The Value Proposition Dial gives insight into the seven categories of attributes that can be combined to create an attractive value proposition. Its key message is that a value proposition is more than the characteristics of the core product/service. Surrounding these core attributes are the envelope attributes – six sets of possible characteristics providing valuable ‘wrapping’ around the ‘gift’ inside. In each of the seven categories a few examples have been given, but there is no limit to the possible attributes per category. This “dial” is one of the three dials that together form the business system (see model 32, Strategic Alignment Model).

Key Elements

The seven categories of possible attributes are the following:

  1. Core Product/Service Attributes. The core product or service is at the heart of the offering to customers. Most product-driven companies will focus on technical attributes such as quality, size, color, features, and functionality, but from a customer perspective attributes such as design, style, smell, convenience, and assortment can add huge value to the mix.
  2. Supplemental Products Attributes. A laptop might be made more attractive if it comes with pre-loaded software; dentistry services more appealing if the waiting room is pleasant; and chocolates more desirable if beautifully packaged. These are all examples of tangible products added on to the core product/service, each with its own specific attributes.
  3. Supplemental Service Attributes. In the same vain, complex machinery is more valuable if installation is included, car rental more attractive if insurance can be tacked on, and electronics more alluring if repair is available at no extra cost. These are all examples of services added on to the core product/service, each with its own appreciated attributes.
  4. Distribution Attributes. The way that a product/service is made accessible to customers can also bring additional value. Being able to order online, make reservations, get home delivery, and/or have a product immediately available are all distribution attributes that can be highly appreciated and represent reasons to select a particular offering.
  5. Informational Attributes. Sometimes information is the core product, but often information is added an extra benefit. An instruction manual or video can be offered, along with technical documentation, a database of fonts and icons can be included and access to a library of frequently asked questions can be provided, all sweetening the offering.
  6. Reputational Attributes. The way a product/service is perceived, judged, and trusted by the potential buyer, and its more general renown among other stakeholders, can also be of great value. Been known as a luxury brand, having great reviews and an image of trustworthiness, and being certified as meeting quality standards, all increase desirability.
  7. Payment Attributes. Likewise, what, and how, to pay for a product/service can make it more alluring. A low price, a volume discount, paying in instalments, only paying for premium features, receiving bonus points, and buying through an auction are just a few examples of how getting people to part from their money can be made a selling point.

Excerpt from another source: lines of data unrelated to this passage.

-- ==== Sys2Proof/Machine/Enigma.lean ====
section
/-! DEFINITION. The Enigma machine: its key writes, its part of `START` and of `SYMBOL` (spec/41_enigma.md). -/

namespace Sys2Proof.Machine

/-- `ENG.ROTOR slot, rotor`: `EROT[slot] <- rotor` (R180). -/
def execEngRotor (slot rotor : Byte) (s : State) : Outcome :=
  writeKey s (slot.toNat ≤ 2) { s.keys with erot := s.keys.erot.setIfInBounds slot.toNat rotor }

/-- `ENG.REFL reflector`: `EREF <- reflector` (R181). -/
def execEngRefl (reflector : Byte) (s : State) : Outcome :=
  writeKey s true { s.keys with eref := reflector }

/-- `ENG.POS slot, letter`: `EPOS[slot] <- letter` (R182). -/
def execEngPos (slot letter : Byte) (s : State) : Outcome :=
  writeKey s (slot.toNat ≤ 2) { s.keys with epos := s.keys.epos.setIfInBounds slot.toNat letter }

/-- `ENG.RING slot, letter`: `ERING[slot] <- letter` (R183). -/
def execEngRing (slot letter : Byte) (s : State) : Outcome :=
  writeKey s (slot.toNat ≤ 2) { s.keys with ering := s.keys.ering.setIfInBounds slot.toNat letter }

/-- `EPLUG[k][i] <- letter` (R184). -/
def setPlugKey (eplug : Vector (Vector Byte 10) 2) (k i : Nat) (letter : Byte) : Vector (Vector Byte 10) 2 :=
  eplug.setIfInBounds k ((eplug.getD k eplug[0]).setIfInBounds i letter)

/-- `ENG.PLUG string, index, letter`: `EPLUG[string][index] <- letter` (R184). -/
def execEngPlug (string index letter : Byte) (s : State) : Outcome :=
  writeKey s (string.toNat ≤ 1 && index.toNat ≤ 9)
    { s.keys with eplug := setPlugKey s.keys.eplug string.toNat index.toNat letter }

/-- The 20 plug letters, string 0 first (R190). -/
def plugLetters (keys : KeyRegs) : List Byte := keys.eplug[0].toList ++ keys.eplug[1].toList

/-- The checks of `START ENIGMA`, in the order of R190 and R344. -/
def enigmaChecks (par : Parameters) (keys : KeyRegs) : List (Bool × Status) :=
  [ (anyKey keys.erot isUnset, .missingKey),
    (isUnset keys.eref, .missingKey),
    (anyKey keys.epos isUnset, .missingKey),
    (anyKey keys.ering isUnset, .missingKey),
    ((plugLetters keys).any isUnset, .missingKey),
    (anyKey keys.erot (outOfRange 5), .unknownRotor),
    (outOfRange par.eRefl.length keys.eref, .unknownReflector),
    (anyKey keys.epos (outOfRange 26), .badLetter),
    (anyKey keys.ering (outOfRange 26), .badLetter),
    ((plugLetters keys).any (outOfRange 26), .badLetter),
    (!decide (plugLetters keys).Nodup, .plugConflict) ]

/-- `PLUG[a] <- b; PLUG[b] <- a` (R191). -/
def swapPlug (plug : Vector (BitVec 5) 26) (pair : Byte × Byte) : Vector (BitVec 5) 26 :=
  (plug.setIfInBounds pair.1.toNat (pair.2.setWidth 5)).setIfInBounds pair.2.toNat (pair.1.setWidth 5)

/-- The plugboard of ten pairs: letter i of string 0 with letter i of string 1, over the identity (R191). -/
def plugBoard (keys : KeyRegs) : Vector (BitVec 5) 26 :=
  (keys.eplug[0].toList.zip keys.eplug[1].toList).foldl swapPlug (Vector.ofFn fun l => letterBits l)

/-- The working state `START ENIGMA` builds (R191): the bank is the key order reversed, the position is reduced by the
ring. -/
def enigmaSetup (keys : KeyRegs) : EnigmaRegs where
  ewid := Vector.ofFn fun k : Fin 3 => (keys.erot[2 - k.val]).setWidth 3
  ep := Vector.ofFn fun k : Fin 3 =>
    letterBits (floorMod 26 ((keys.epos[2 - k.val]).toNat - (keys.ering[2 - k.val]).toNat))
  erid := keys.eref
  plug := plugBoard keys

/-- The pass of bank slot k at its position (R193). -/
def enigmaRotor (par : Parameters) (r : EnigmaRegs) (k : Fin 3) (invert : Bool) (x : Letter) : Letter :=
  rotorPass x (enigmaWiring par r.ewid[k]) r.ep[k].toNat invert

/-- Forward through the bank, reflector, backward, at the positions of `r` (R193). -/
def enigmaStack (par : Parameters) (r : EnigmaRegs) (x : Letter) : Letter :=
  let x := enigmaRotor par r 0 false x
  let x := enigmaRotor par r 1 false x
  let x := enigmaRotor par r 2 false x
  let x := reflectPass par r x
  let x := enigmaRotor par r 2 true x
  let x := enigmaRotor par r 1 true x
  enigmaRotor par r 0 true x

/-- One symbol of an Enigma run: plugboard, step, stack, plugboard (R193). -/
def enigmaSymbol (par : Parameters) (r : EnigmaRegs) (input : Letter) : EnigmaRegs × Letter :=
  let x := plugPass r input
  let r := { r with ep := stepEnigma par r }
  (r, plugPass r (enigmaStack par r x))

end Sys2Proof.Machine
end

Almost all value propositions will have attributes in all seven categories. The challenge is to find distinctive and appreciated attributes in each and to align them into a desirable whole.

Key Insights

37. Sustainable You Model

Key Definitions

Something is sustainable if you can keep it up in the long run. In recent years, it has become commonplace to question the sustainability of our economic value-adding activities, as natural resources are being rapidly run down, while the ecological and social environment are being negatively impacted more quickly than they can recover.

But you can also run yourself down, choosing to achieve quick wins in the short run at the expense of your capacity to function and thrive over the long run. Where someone undermines their ability to keep up their level of performance over an extended period of time, we say they damage their personal sustainability.

Conceptual Model

The Sustainable You Model gives an overview of the four key areas in your personal environment in which you need to invest to remain in the game in the long run. With a wink to Muhammad Ali, these four “wings” of sustainability will allow you “to float like a butterfly, but sting like a bee”. Just as the UN has set 17 Sustainable Development Goals for the broader world community, this model presents 20 personal sustainable development goals for you as an individual.

Key Elements

The four key areas of personal sustainability are the following:

  1. Energy: Vitality Sustainability. To keep functioning in the long run, you first need to maintain your physical and mental energy. You need to safeguard your vigor and avoid running down your battery by paying attention to the five levers of sustained vitality:
    1. Fitness. Exercising regularly to strengthen your body and mind.
    2. Recreation. Taking time to rest, unwind, refresh, and recover.
    3. Sleep. Getting enough high-quality sleep at the right moments in the day.
    4. Nutrition. Eating a healthy, moderate, and balanced diet.
    5. Mindfulness. Being mentally present, calm, and open to new stimuli.
  2. Embeddedness: Relational Sustainability. Your healthy functioning also depends on maintaining the web of relationships in which you are embedded. As a social animal, you can’t thrive in isolation, but need to have warm interactions with five groups:
    1. Partner(s). One or more close companions, to have an intimate relationship.
    2. Family. Children, parents and relatives, to share time, love, and a sense of belonging.
    3. Friends. Best pals and good acquaintances, to talk, laugh and occasionally cry together.
    4. Direct and indirect co-workers, to team up with to achieve results.
    5. Neighbors and other community members, to live together enjoyably.
  3. Employability: Competence Sustainability. To keep functioning in an everchanging work environment, while ensuring that future career opportunities remain, you need to continuously upgrade your competencies. There are five levers of sustained employability:
    1. Keeping your information, understanding and insights up to date.
    2. Adding new capabilities to your repertoire of potential behaviors.
    3. Adapting your attitude and broadening your ways of thinking.
    4. Becoming clearer which principles you stand for and live by.
    5. Building a track record and a reputation in specific areas.
  4. Engagement: Motivation Sustainability. To keep functioning in the long run, you also need to remain inspired. Some activities will give a quick thrill in the short run, but to stay engaged you need to focus attention on all five levers of sustained motivation:
    1. Engage in activities that fit your natural strengths and avoid your weaknesses.
    2. Seek activities that you love to do and never feel like a chore.
    3. Find activities that are important to others and will help them out.
    4. Select activities that are valued by others and will be welcomed.
    5. Chose activities that are rewarded, both in terms of fame and fortune.

Key Insights

 

36. Change Manager’s Toolbox

Key Definitions

Organizational changes can range from small-scale incremental adjustments all the way to large-scale radical transformations. Whatever the magnitude, managers inside the organization, sometimes supported by consultants from outside, need to stimulate and guide change. In this sense, every manager is also regularly a change manager.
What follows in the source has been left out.